Week 9: Adversarial Machine Learning – Vulnerabilities (Part I)
COMP90073 Security Analytics
, CIS Semester 2, 2021
Copyright By PowCoder代写 加微信 powcoder
Week 9: Adversarial Machine Learning – Vulnerabilities Definition + examples
Classification
Evasion attacks
Gradient-descent based approaches Automatic differentiation
Real-world example
Poisoning attacks Transferability
COMP90073 Security Analysis
Week 9: Adversarial Machine Learning – Vulnerabilities Definition + examples
Classification
Evasion attacks
Gradient-descent based approaches Automatic differentiation
Real-world example
Poisoning attacks Transferability
COMP90073 Security Analysis
Definition
What is Adversarial Machine Learning (AML)?
“Adversarial machine learning is a technique employed in the field of machine learning which attempts to fool models through malicious input.” – Wikipedia
COMP90073 Security Analysis
• Test-time attack
Image classifier C: input images X{0, 1, 2, …, 9}, 0 +𝛿𝛿1
100×100 Input vector
P0 0.01 0.01
P1 0.02 0.02
P2 0.01 0.01
. 0.02 0.02
. 0.01 0.01
. 0.01 0.01
0.03 0.56 P9 0.85 0.32
Output vector
Height 100px
Width 100px
…𝑖𝑖 255 +𝛿𝛿𝑗𝑗
Classifier
Adversarial sample
…0 + 𝛿𝛿 0
COMP90073 Security Analysis
• Test-time attack Original
images + Perturbation
Adversarial samples
Classifier output
6248960254
COMP90073 Security Analysis
• Training-time attack
– Insert extra training points to maximise the loss
Class 1 (+)
Class 2 (−)
COMP90073 Security Analysis
• Hugeamountofattention – Mission-criticaltasks
COMP90073 Security Analysis
Week 9: Adversarial Machine Learning – Vulnerabilities
Definition + examples
Classification
Evasion attacks
Gradient-descent based approaches Automatic differentiation
Real-world example
Poisoning attacks Transferability
COMP90073 Security Analysis
Classification
• Classification [1]
– Exploratory/evasion: test time
– Causative/poisoning: training time
– Integrityvs.Availability–securityviolation
– Integrity: harmful instances to pass filters
– Availability: denial of service, benign instances to be filtered
– Targetedvs.Indiscriminate/Untargeted–specificity
– Targeted: misclassified as a specific class
– Indiscriminate/untargeted: misclassified as any other class
– White-box: full knowledge of the victim model
– Black-box: no/minimum knowledge of the model
Exploratory vs.
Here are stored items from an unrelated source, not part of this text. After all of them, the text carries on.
/-- R161 to R164, R166, R169 (with the choices D18, D19, D20, D21): every TX_FRAME within its precondition, whatever the
environment answers. Its events are the START_BYTE exchange without a signal read, then `n + 5` emissions, then the
drain; the bytes captured are those answered with the line asserted, in order, and then the drained ones; the drain goes
on while the line is asserted and there is room. Against `QueuePeer(q)` all of `q` past its first byte is captured in
order until the buffer is full; and so for a script whose line is deasserted after the frame. -/
def Obligations.TransmitEventsAndCaptures : Prop :=
  ∀ apiId frameId payload s, LengthFits payload →
    (∃ (t : State) (answers : List (Bool × Byte)) (drained : List Byte) (e : Env),
      exec (.txFrame apiId frameId payload) s = .next t ∧
      answers = pairAnswers (payload.length + 5) (afterExchange s.env) ∧
      e = afterPairs (payload.length + 5) (afterExchange s.env) ∧
      pairAnswers drained.length e = drained.map (true, ·) ∧
      drained.length ≤ s.cfg.mfs - (appendAll s.cfg (captured answers) s.bk).count ∧
      (signalAnswer (afterPairs drained.length e) = true → s.cfg.mfs ≤ t.bk.count) ∧
      t = { s with
        bk := appendAll s.cfg (captured answers ++ drained) s.bk,
        tx := { sum := byteSum (apiId :: frameId :: payload) },
        trace := s.trace ++ [.xchg s.cfg.startByte (exchangeAnswer s.env)] ++
          emissions (frameBytes s.cfg.startByte apiId frameId payload).tail answers ++
          pulls s.cfg.fillerByte drained ++ [.sig (signalAnswer (afterPairs drained.length e))],
        env := afterSignal (afterPairs drained.length e) } ∧
      t.env.host = s.env.host ∧ t.env.clock = s.env.clock ∧ t.env.ticks = s.env.ticks) ∧
    (∀ q, s.env.peer = .queue q → ∃ t, exec (.txFrame apiId frameId payload) s = .next t ∧
      t.bk = appendAll s.cfg q.tail s.bk ∧
      t.env = { s.env with peer := .queue (q.drop (payload.length + 6 +
        (s.cfg.mfs - (appendAll s.cfg (q.tail.take (payload.length + 5)) s.bk).count))) }) ∧
    (∀ vs r0 rs, s.env.peer = .script (vs ++ [false]) (r0 :: rs) → vs.length = payload.length + 5 →
      rs.length = payload.length + 5 → ∃ t, exec (.txFrame apiId frameId payload) s = .next t ∧
      t.bk = appendAll s.cfg (captured (vs.zip rs)) s.bk ∧ t.env = { s.env with peer := .script [] [] } ∧
      t.trace = s.trace ++ [.xchg s.cfg.startByte r0] ++
        emissions (frameBytes s.cfg.startByte apiId frameId payload).tail (vs.zip rs) ++ [.sig false])

/-- R165, which the spec derives from R161 and R164: the bytes of the frame part depend on the operands only; after
them only FILLER_BYTE is sent. -/
def Obligations.BytesSentDependOnTheOperandsOnly : Prop :=
  ∀ apiId frameId payload s, LengthFits payload → ∃ t k, exec (.txFrame apiId frameId payload) s = .next t ∧
    sentBytes (newEvents s t) =
      [s.cfg.startByte, BitVec.ofNat 8 ((payload.length + 2) / 256), BitVec.ofNat 8 ((payload.length + 2) % 256),
        apiId, frameId] ++ payload ++
      [BitVec.ofNat 8 (255 - ((apiId :: frameId :: payload).map BitVec.toNat).sum % 256)] ++
      List.replicate k s.cfg.fillerByte
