-- ==== Sys2Proof/Tests/Slice0.lean ====
section
/-! SUPPORT. Tests. Expected values are those of spec/95_test_vectors.md (named in each comment) or are written out by hand
from the rule named; then, for each statement with hypotheses, a witness that meets them. -/

open Sys2Proof Sys2Proof.Machine Sys2Proof.Claims

namespace Sys2Proof.Tests

/-- CFG_S (00_scope.md section 4). -/
def cfgS : Cfg := { startByte := 0x7E, fillerByte := 0xFF, cap := 8, mfs := 12 }

/-- CFG_T. -/
def cfgT : Cfg := { startByte := 0x7E, fillerByte := 0xFF, cap := 110, mfs := 128 }

/-- "From reset", with a named configuration. -/
def start (c : Cfg) : State := { State.reset with cfg := c }

/-- The state after an operation that answers next; otherwise the state before. -/
def after (i : Instr) (s : State) : State :=
  match exec i s with
  | .next t => t
  | .fault _ => s
  | .refused _ => s

/-- The next state of an outcome, if it is one. -/
def nextOf (o : Host.Outcome State Fault Refusal) : Option State :=
  match o with
  | .next t => some t
  | .fault _ => none
  | .refused _ => none

/-- The refusal of an outcome, if it is one. -/
def refusalOf (o : Host.Outcome State Fault Refusal) : Option Refusal :=
  match o with
  | .next _ => none
  | .fault _ => none
  | .refused r => some r

/-- CFG_S at a position, with a sum and a declared length below 256. -/
def rxAt (position : Nat) (sum : Byte) (length : Byte) : State :=
  { start cfgS with rx := { Rx.reset with position := position, sum := sum, lengthLsb := length } }

/-- Position, sum and outcome, as the vectors write a state. -/
def seen (s : State) : Nat × Byte × RxOutcome := (s.rx.position, s.rx.sum, s.rx.outcome)

/-- The wire bytes of vector W1. -/
def w1 : List Byte := [0x7E, 0x00, 0x04, 0x08, 0x01, 0x4E, 0x49, 0x5F]

/-- CFG_S with the backup buffer holding so many zero bytes. -/
def bkAt (count : Nat) : State :=
  { start cfgS with bk := { data := (List.range count).map fun i => (i, 0), count := count } }

/-! ### Encodings -/

-- 95_test_vectors.md 2.8, and the table's rows written out bit by bit
theorem test_word_nop : decodeTableWord 8 0b00000000 = some .nop := by decide
theorem test_word_rxReset : decodeTableWord 8 0b00000001 = some .rxReset := by decide
theorem test_word_rxPoll : decodeTableWord 8 0b00000010 = some .rxPoll := by decide
theorem test_word_rxTimed : decodeTableWord 8 0b00000011 = some (.rxTimed 0) := by decide
theorem test_word_rxRead : decodeTableWord 8 0b00000100 = some .rxRead := by decide
theorem test_word_txFrame : decodeTableWord 8 0b00000101 = some (.txFrame 0 0 []) := by decide
theorem test_word_bkReset : decodeTableWord 8 0b00000110 = some .bkReset := by decide
theorem test_word_bkRead : decodeTableWord 8 0b00000111 = some .bkRead := by decide
theorem test_word_reserved :
    decodeTableWord 8 0b00001000 = some (.reserved 0) ∧ decodeTableWord 8 0b00001101 = some (.reserved 5) ∧
      decodeTableWord 8 0b00001111 = some (.reserved 7) := by decide

/-- The operand lines of a command reach the operation that carries them, and no other (R96; log 14). -/
theorem test_operand_lines :
    decode { op := 0x3, deadlineMillis := -5, apiId := 1, frameId := 2, payload := [3] } = .valid (.rxTimed (-5)) ∧
      decode { op := 0x5, deadlineMillis := -5, apiId := 1, frameId := 2, payload := [3] } =
        .valid (.txFrame 1 2 [3]) ∧
      decode { op := 0x1, deadlineMillis := -5, apiId := 1, frameId := 2, payload := [3] } = .valid .rxReset := by
  decide

/-- W1, byte by byte from the field table of R81. -/
theorem test_wire_w1 :
    decodeFrame 0x7E w1 = .ok (.frame 0x08 0x01 [0x4E, 0x49], []) ∧
      frameBytes 0x7E 0x08 0x01 [0x4E, 0x49] = w1 := by decide

/-- X2, the length bytes of X9 and X10, X11. -/
theorem test_wire_x2_x9_x10_x11 :
    frameBytes 0x7E 0x08 0x01 [] = [0x7E, 0x00, 0x02, 0x08, 0x01, 0xF6] ∧
      (lenMsb 254, lenLsb 254) = (0x01, 0x00) ∧ (lenMsb 65533, lenLsb 65533) = (0xFF, 0xFF) ∧
      frameBytes 0x7E 0x80 0x01 [] = [0x7E, 0x00, 0x02, 0x80, 0x01, 0x7E] := by decide

/-- Each rejection of the frame decoder: R94, R91 (S4), R92, W1 cut short, S3. -/
theorem test_wire_rejects :
    decodeFrame 0x7E [0xFF] = .error .noStartByte ∧
      decodeFrame 0x7E [0x7E, 0x00, 0x03, 0x08, 0x01, 0x7E, 0x77] = .error .startByteInside ∧
      decodeFrame 0x7E [0x7E, 0x00, 0x01, 0x08, 0xF7] = .error .lengthBelowTwo ∧
      decodeFrame 0x7E [0x7E, 0x00, 0x04, 0x08, 0x01, 0x4E, 0x49] = .error .truncated ∧
      decodeFrame 0x7E [0x7E, 0x00, 0x04, 0x08, 0x01, 0x4F, 0x49, 0x5F] = .error .badChecksum := by decide

/-- The lines of R99 and 95_test_vectors.md P1 and P4. -/
theorem test_text :
    commandText (.txFrame 0x08 0x01 [0x4E, 0x49]) = some "TX_FRAME api=08 fid=01 pay=[4E 49]" ∧
      commandText (.rxTimed (-5)) = some "RX_TIMED -5" ∧ bytesText w1 = "7E 00 04 08 01 4E 49 5F" ∧
      eventText (.xchg 0xFF 0x7E) = "xchg(FF, 7E)" := by decide
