-- ==== Sys2Proof/Machine/System.lean ====
section
/-! DEFINITION. The meaning of RESET (43_system). -/

namespace Sys2Proof.Machine

/-- RESET (R115): the block in its reset state; the operation ends Ok. -/
def execReset (s : State) : Stepped := .next (s.resetBlock.answer .unit)

end Sys2Proof.Machine
end

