theorem test_meets_LoadWithoutMarkers : 1 < base.ctx.length ∧ ([0x68, 0, 0, 0, 0, 0, 0x16] : List Byte).length < 8 ∧
    ([0x69, 0, 0, 0, 0, 0, 0, 0x68, 0x16] : List Byte).head? ≠ some 0x68 ∧
    ([0x68, 0, 0, 0, 0, 0, 0, 0x16] : List Byte)[7]? ≠ some 0x68 ∧
    ([0x68, 0, 0, 0, 0, 0, 0, 0x68] : List Byte).getLast? ≠ some 0x16 := by decide

theorem test_meets_LoadWithWrongSum : ∃ buf : List Byte, buf = [0x68, 1, 0, 0, 0, 0, 0, 0x68, 0x16] ∧ 8 ≤ buf.length ∧
    buf[0]? = some 0x68 ∧ buf[7]? = some 0x68 ∧ buf.getLast? = some 0x16 ∧ buf[buf.length - 2]? = some 0x68 ∧
    (0x68 : Byte).toNat ≠ ((buf.take (buf.length - 2)).map (·.toNat)).sum % 256 := ⟨_, rfl, by decide⟩

theorem test_meets_LoadOfMissingBytes : ∃ buf : List Byte, buf = [0x68, 0, 0, 0, 0, 0, 0, 0x68, 0x16] ∧ 8 ≤ buf.length ∧
    buf[0]? = some 0x68 ∧ buf[7]? = some 0x68 ∧ buf.getLast? = some 0x16 ∧ buf[buf.length - 2]? = some 0x68 ∧
    (0x68 : Byte).toNat = ((buf.take (buf.length - 2)).map (·.toNat)).sum % 256 ∧ buf.length < 10 := ⟨_, rfl, by decide⟩

theorem test_meets_LoadOfMissingBytes_data : ∃ buf : List Byte, buf = [0x68, 0, 0, 0, 0, 0, 0, 0x68, 0, 0x03, 0xd3, 0x16] ∧
    8 ≤ buf.length ∧ buf[0]? = some 0x68 ∧ buf[7]? = some 0x68 ∧ buf.getLast? = some 0x16 ∧
    buf[buf.length - 2]? = some 0xd3 ∧ (0xd3 : Byte).toNat = ((buf.take (buf.length - 2)).map (·.toNat)).sum % 256 ∧
    buf[9]? = some 0x03 ∧ buf.length < 10 + (0x03 : Byte).toNat := ⟨_, rfl, by decide⟩

theorem test_meets_DumpLaysOut : withFr1.ctx[0]? = some frame1 ∧ frame1.dlen ≤ 255 ∧ frame1.addr = some station ∧
    frame1.data = some [0x00, 0x01, 0x00, 0x00] ∧ withFr1.ctx[1]? = some (freshFrame 0x00 .a) ∧
    (freshFrame 0x00 .a).addr = none := by decide

theorem test_meets_DumpLaysOut_longest : Frame.dlen { frame1 with data := some (zeros 255) } ≤ 255 :=
  Nat.le_of_eq (length_zeros 255)

theorem test_meets_AbsentFields : ((some ⟨0xaa, 0xaa, 0xaa, 0xaa, 0xaa, 0xaa⟩ : Option Addr) = none ∨
    (some ⟨0xaa, 0xaa, 0xaa, 0xaa, 0xaa, 0xaa⟩ : Option Addr) = some ⟨0xaa, 0xaa, 0xaa, 0xaa, 0xaa, 0xaa⟩) ∧
    ((some [] : Option (List Byte)) = none ∨ (some [] : Option (List Byte)) = some []) := by decide

theorem test_meets_LoadOfDump : withFr1.ctx[0]? = some frame1 ∧ frame1.dlen ≤ 255 ∧
    withFr1.ctx[1]? = some (freshFrame 0x00 .a) := by decide

theorem test_meets_DumpOfLoad : (nextOf (exec (.load 0 fr2) base)).map (·.statusErr) = some 0 ∧ fr2[9]? = some 0x08 ∧
    fr2.length = 12 + (0x08 : Byte).toNat ∧ (nextOf (exec (.load 0 shortest) base)).map (·.statusErr) = some 0 ∧
    shortest[9]? = some 0x01 ∧ shortest.length ≠ 12 + (0x01 : Byte).toNat := by decide

theorem test_meets_ReadStarts : 1 < base.ctx.length := by decide

theorem test_meets_ReadStep : (reading [] [.noByte] none).nextSymbol = .noByte ∧
    (reading [] [.byte 0xfe] none).nextSymbol = .byte 0xfe ∧
    ((reading [1, 2, 3, 4] [.byte 0x16] (some 4)).nextSymbol = .byte 0x16 ∧
      (reading [1, 2, 3, 4] [.byte 0x16] (some 4)).rxBufMax = some 4) ∧
    (reading [1, 2, 3] [.byte 0x68] (some 4)).nextSymbol = .byte 0x68 ∧
    (reading [1, 2, 3] [.byte 0x68] (some 4)).rxBufMax ≠ some 3 := by decide

theorem test_meets_ReadEnds : ∃ s : State, s = reading fr2.dropLast [.byte 0x16] (some 20) ∧ s.rx = .accumulating 0 .a ∧
    s.resetLine.head? ≠ some true ∧ 0 < s.ctx.length ∧ s.nextSymbol = .byte 0x16 ∧ s.rxBufMax ≠ some s.rxBuf.length :=
  ⟨_, rfl, by decide⟩

theorem test_meets_ReadConsumes : ∃ s : State, s = reading [] (opening ++ .byte 0x16 :: [.byte 0x68]) (some 10) ∧
    s.rx = .accumulating 0 .a ∧ s.rxBuf = [] ∧ s.resetLine = [] ∧ 0 < s.ctx.length ∧ endless opening = true ∧
    s.source = opening ++ .byte 0x16 :: [.byte 0x68] ∧ s.holds ((keptBytes opening).length + 1) = true := ⟨_, rfl, by decide⟩

theorem test_meets_Timeout : ∃ s : State, s = reading [] (opening ++ .noByte :: []) (some 9) ∧ s.rx = .accumulating 0 .a ∧
    s.rxBuf = [] ∧ s.resetLine = [] ∧ endless opening = true ∧ s.source = opening ++ .noByte :: [] ∧
    s.holds (keptBytes opening).length = true := ⟨_, rfl, by decide⟩

theorem test_meets_Overflow : ∃ s : State, s = reading [] (opening ++ .byte 0x16 :: []) (some 9) ∧ s.rx = .accumulating 0 .a ∧
    s.rxBuf = [] ∧ s.resetLine = [] ∧ endless opening = true ∧ (0x16 : Byte) ≠ 0xfe ∧ s.source = opening ++ .byte 0x16 :: [] ∧
    s.rxBufMax = some (keptBytes opening).length := ⟨_, rfl, by decide⟩

theorem test_meets_WakeBytes : endless opening = true ∧ endless (symbols (fr2.take 9)) = true ∧
    opening.filter (· ≠ .byte 0xfe) = (symbols (fr2.take 9)).filter (· ≠ .byte 0xfe) ∧ opening ≠ symbols (fr2.take 9) ∧
    (reading [] [] (some 10)).holds ((keptBytes opening).length + 1) = true := by decide

theorem test_meets_ReadNeverEnds : (endless opening = true ∧ (reading [] (opening ++ []) none).rxBufMax = none) ∧
    endless (symbols [0xfe, 0xfe]) = true ∧ keptBytes (symbols [0xfe, 0xfe]) = [] := by decide

theorem test_meets_NoPartialFrame : (nextOf (step (reading fr2.dropLast [.byte 0x16] none))).map
    (fun t => t.ctx == (reading fr2.dropLast [.byte 0x16] none).ctx) = some false := by decide

theorem test_meets_WriteSends : withFr1.ctx[0]? = some frame1 ∧ frame1.dlen ≤ 255 := by decide

theorem test_meets_Discover : 1 < base.ctx.length ∧ base.rx = .idle ∧ base.resetLine = [] := by decide

theorem test_meets_WriteThenRead : withFr1.ctx[0]? = some frame1 ∧ frame1.dlen ≤ 255 ∧ 1 < withFr1.ctx.length ∧
    withFr1.holds 267 = true ∧ WAKE ∉ dumpFrame frame1 ∧ END ∉ (dumpFrame frame1).dropLast ∧
    (nextOf (exec (.write 0 true) withFr1)).map (·.sink) = some (withFr1.sink ++ [[0xfe, 0xfe, 0xfe, 0xfe] ++ fr1]) := by decide

theorem test_meets_ResetInput : ({ base with resetLine := [true, false] } : State).resetLine = true :: [false] := rfl

theorem test_meets_EveryStepKeeps : (base.sound = true ∧ ∃ t, step base = .next t) ∧
    (reading [1, 2, 3, 4] [.byte 0x16] (some 4)).sound = true ∧
    (nextOf (step (reading [1, 2, 3, 4] [.byte 0x16] (some 4)))).isSome = true := ⟨⟨by decide, _, rfl⟩, by decide⟩

/-- The invariant rules something out: a wake byte in the buffer, a buffer past its bound, a READ for no context. -/
theorem test_sound_is_not_trivial : (reading [0xfe] [] none).sound = false ∧ (reading [1, 2, 3] [] (some 2)).sound = false ∧
    ({ base with rx := .accumulating 2 .a } : State).sound = false ∧ ({ base with ctx := [] } : State).sound = false ∧
    ({ base with statusErr := 6 } : State).sound = false := by decide

theorem test_meets_Histories : (nextOf (step (issuing [⟨0x9b, [.ctx 0]⟩]))).isSome = true := by decide

theorem test_meets_StatusErr : (∃ t, exec (.dump 0) base = .next t) ∧ (∃ t, exec (.load 0 []) base = .next t) ∧
    (reading [] [.noByte] none).rx = .accumulating 0 .a ∧ (reading [] [.noByte] none).resetLine.head? ≠ some true ∧
    (nextOf (step (reading [] [.noByte] none))).isSome = true := ⟨⟨_, rfl⟩, ⟨_, rfl⟩, by decide⟩

theorem test_meets_RawBytes : ∃ t, exec (.setdata 0 [0x11]) withFr1 = .next t := ⟨_, rfl⟩

theorem test_meets_WellFormedComplete : base.typed = true ∧ Instr.wellFormed (.write 1 true) = true ∧
    Instr.inContext base.ctx.length (.write 1 true) = true ∧ base.sound = true := by decide

theorem test_meets_ResultsIgnore : (∃ t, exec (.csum [0x68]) base = .next t) ∧
    (nextOf (step (reading fr2.dropLast [.byte 0x16] none))).isSome = true ∧
    (nextOf (step (reading [] [.byte 0x16] none))).isSome = true := ⟨⟨_, rfl⟩, by decide⟩

theorem test_meets_HostReads : (base.rx = .idle ∧ base.ctx[0]? = some (freshFrame 0x00 .a) ∧ (freshFrame 0x00 .a).addr = none ∧
      (freshFrame 0x00 .a).data = none ∧ (freshFrame 0x00 .a).raw = none) ∧
    (withFr1.ctx[0]? = some frame1 ∧ frame1.addr = some station ∧ frame1.data = some [0x00, 0x01, 0x00, 0x00]) ∧
    ({ frame1 with raw := some fr1 } : Frame).raw = some fr1 ∧ (reading [] [] none).rx = .accumulating 0 .a := by decide

theorem test_meets_FunctionTable : table.legal = true ∧ funcCode table .b .readMore = some 2 ∧
    funcName table .b 2 = some .readMore ∧ funcCode table .b .readAddress = none := by decide

end Sys2Proof.Tests
end

section
/-! What one step can do to the other contexts, and the noninterference of contexts (10_state R13). -/

namespace Sys2Proof.Machine

/-- Do `u` to the next state of an outcome; a fault or a refusal stays. -/
def onNext (u : State → State) : Stepped → Stepped
  | .next t => .next (u t)
  | .fault r => .fault r
  | .refused r => .refused r

@[simp] theorem onNext_next (u : State → State) (t : State) : onNext u (.next t) = .next (u t) := rfl
@[simp] theorem onNext_fault (u : State → State) (r : Fault) : onNext u (.fault r) = .fault r := rfl
@[simp] theorem onNext_refused (u : State → State) (r : Refusal) : onNext u (.refused r) = .refused r := rfl

theorem State.setFrame_comm {f g : Nat} (hg : g ≠ f) (s : State) (F G : Frame) :
    (s.setFrame g G).setFrame f F = (s.setFrame f F).setFrame g G := by
  simp [State.setFrame, List.set_comm G F hg]

section
variable {f g : Nat} (hg : g ≠ f) (G : Frame) (s : State)
include hg

/-- A continuation that carries `F[g] <- G` through is run on the same frame of context f. -/
theorem withFrame_setFrame_of_ne {k k' : Frame → Stepped} (hk : ∀ F, k' F = onNext (·.setFrame g G) (k F)) :
    withFrame f (s.setFrame g G) k' = onNext (·.setFrame g G) (withFrame f s k) := by
  have hget : (s.setFrame g G).ctx[f]? = s.ctx[f]? := List.getElem?_set_ne hg
  cases hF : s.ctx[f]? with
  | some F => rw [withFrame_of_get (hget.trans hF), withFrame_of_get hF, hk]
  | none =>
    have hout : s.ctx.length ≤ f := List.getElem?_eq_none_iff.1 hF
    rw [withFrame_out_of_range hout, withFrame_out_of_range (by simpa using hout), onNext_refused]

theorem assign_setFrame_of_ne (u : Frame → Frame) :
    assign f (s.setFrame g G) u = onNext (·.setFrame g G) (assign f s u) :=
  withFrame_setFrame_of_ne hg G s fun F => by rw [State.setFrame_comm hg]; rfl

theorem withDump_setFrame_of_ne {k : State → List Byte → Stepped}
    (hk : ∀ s' out, k (s'.setFrame g G) out = onNext (·.setFrame g G) (k s' out)) :
    withDump f (s.setFrame g G) k = onNext (·.setFrame g G) (withDump f s k) :=
  withFrame_setFrame_of_ne hg G s fun F => by
    cases F.dataFits with
    | true => exact hk (s.setAcc (sum8 (dumpBody F))) (dumpFrame F)
    | false => rfl

theorem execLoad_setFrame_of_ne (buf : List Byte) :
    execLoad f buf (s.setFrame g G) = onNext (·.setFrame g G) (execLoad f buf s) :=
  withFrame_setFrame_of_ne hg G s fun F => by
    simp only [State.setFrame_acc, State.setFrame_comm hg]
    cases (loadFrame F s.acc buf).error <;> rfl

theorem execSetdata_setFrame_of_ne (d : List Byte) :
    execSetdata f d (s.setFrame g G) = onNext (·.setFrame g G) (execSetdata f d s) := by
  unfold execSetdata
  split
  · exact assign_setFrame_of_ne hg G s _
  · rfl

/-- An operation on context f does not see what stands in another context, and leaves it there. -/
theorem exec_setFrame_of_ne {i : Instr} (hi : i.context? = some f) :
    exec i (s.setFrame g G) = onNext (·.setFrame g G) (exec i s) := by
  cases i with
  | csum | csumchk | addrenc | addrdec | ctrlenc | ctrldec | dataenc | datadec | structchk | reset => cases hi
  | fnew | setaddr | clraddr | setctrl | clrdata | setpver => cases hi; exact assign_setFrame_of_ne hg G s _
  | setdata _ d => cases hi; exact execSetdata_setFrame_of_ne hg G s d
  | load _ buf => cases hi; exact execLoad_setFrame_of_ne hg G s buf
  | dump =>
    cases hi
    exact withDump_setFrame_of_ne hg G s (k := fun s' out => .next (s'.answer (.bytes out))) fun _ _ => rfl
  | write _ wake =>
    cases hi
    exact withDump_setFrame_of_ne hg G s
      (k := fun s' out => .next ((s'.txWrite (preamble wake ++ out)).answer .unit)) fun _ _ => rfl
  | read => cases hi; exact withFrame_setFrame_of_ne hg G s fun _ => rfl

theorem finishRead_setFrame_of_ne (v : Version) :
    finishRead f v (s.setFrame g G) = onNext (·.setFrame g G) (finishRead f v s) := by
  unfold finishRead
  simp only [State.setFrame_ctrlDefault, State.setFrame_acc, State.setFrame_rxBuf, State.setFrame_ctx, List.length_set]
  cases (loadFrame (freshFrame s.ctrlDefault v) s.acc s.rxBuf).error with
  | some e => rfl
  | none =>
    by_cases hf : f < s.ctx.length
    · simp only [if_pos hf, onNext_next]
      exact congrArg (fun s' => (.next (State.succeed s') : Stepped)) (State.setFrame_comm hg ((s.setRx .idle).setAcc _) _ G)
    · simp only [if_neg hf, onNext_fault]

theorem readByte_setFrame_of_ne (v : Version) (b : Byte) :
    readByte f v b (s.setFrame g G) = onNext (·.setFrame g G) (readByte f v b s) := by
  have hfull : (s.setFrame g G).rxFull = s.rxFull := rfl
  unfold readByte
  rw [hfull]
  split_ifs
  · rfl
  · rfl
  · exact finishRead_setFrame_of_ne hg G (s.setRxBuf (s.rxBuf ++ [b])) v
  · rfl

theorem readStep_setFrame_of_ne (v : Version) :
    readStep f v (s.setFrame g G) = onNext (·.setFrame g G) (readStep f v s) := by
  have hsym : (s.setFrame g G).nextSymbol = s.nextSymbol := rfl
  unfold readStep
  rw [hsym]
  cases s.nextSymbol with
  | noByte => rfl
  | byte b => exact readByte_setFrame_of_ne hg G s.takeSymbol v b

end

/-- Settles O28: the operations and the READ step commute with an assignment to another context. -/
theorem operationsOnOneContextIgnoreTheOthers : Obligations.OperationsOnOneContextIgnoreTheOthers := by
  refine ⟨fun i f g G s t hi hg h => ?_, fun f g v G s t hr hl hg h => ?_⟩
  · rw [exec_setFrame_of_ne hg G s hi, h, onNext_next]
  · have hG : step (s.setFrame g G) = readStep f v ((s.setResetLine s.resetLine.tail).setFrame g G) :=
      step_of_accumulating hr hl
    rw [hG, readStep_setFrame_of_ne hg, ← step_of_accumulating hr hl, h, onNext_next]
Causative – influence
White-box vs. Black-box – attacker information
COMP90073 Security Analysis
Week 9: Adversarial Machine Learning – Vulnerabilities
Definition + examples Classification Evasion attacks
Gradient-descent based approaches
Automatic differentiation
Real-world example Poisoning attacks Transferability
COMP90073 Security Analysis
Evasion attacks (definition)
• Evasion attack
– Aim: minimum perturbation δ to the input 𝑥𝑥, in order to cause
model C to misclassify
𝑥𝑥→𝑥𝑥+𝛿𝛿(𝑥𝑥,𝛿𝛿∈ 0,1 )
such that (s.t.)
𝐶𝐶 𝑥𝑥 + 𝛿𝛿 ≠ 𝐶𝐶 𝑥𝑥 Indiscriminate
OR 𝐶𝐶 𝑥𝑥 + 𝛿𝛿 = 𝑙𝑙𝑡𝑡𝑡𝑡𝑡𝑡𝑡𝑡𝑡𝑡𝑡𝑡 Targeted
COMP90073 Security Analysis
Evasion attacks (definition)
• Evasion attack
– Formulated as an optimisation problem
arg min 𝛿𝛿 𝛿𝛿∈ 0,1 𝑑𝑑
s.t.𝐶𝐶𝑥𝑥+𝛿𝛿 ≠𝐶𝐶𝑥𝑥 OR 𝐶𝐶 𝑥𝑥+𝛿𝛿 =𝑙𝑙𝑡𝑡𝑡𝑡𝑡𝑡𝑡𝑡𝑡𝑡𝑡𝑡
– p-norm: 𝛿𝛿 = ∑𝑑𝑑 |𝛿𝛿|𝑝𝑝 1/𝑝𝑝 𝑝𝑝 𝑖𝑖=1𝑖𝑖
Highly non-linear
– 𝛿𝛿 =∑𝑑𝑑 |𝛿𝛿|, 𝛿𝛿 = ∑𝑑𝑑 𝛿𝛿 2, 𝛿𝛿 =max𝛿𝛿 1 𝑖𝑖=1 𝑖𝑖 2 𝑖𝑖=1 𝑖𝑖 ∞ 𝑖𝑖 𝑖𝑖
•E.g.,𝛿𝛿=1,2,3,−4,𝛿𝛿1=10,𝛿𝛿2= 30,𝛿𝛿∞=4
COMP90073 Security Analysis
Evasion attacks (definition)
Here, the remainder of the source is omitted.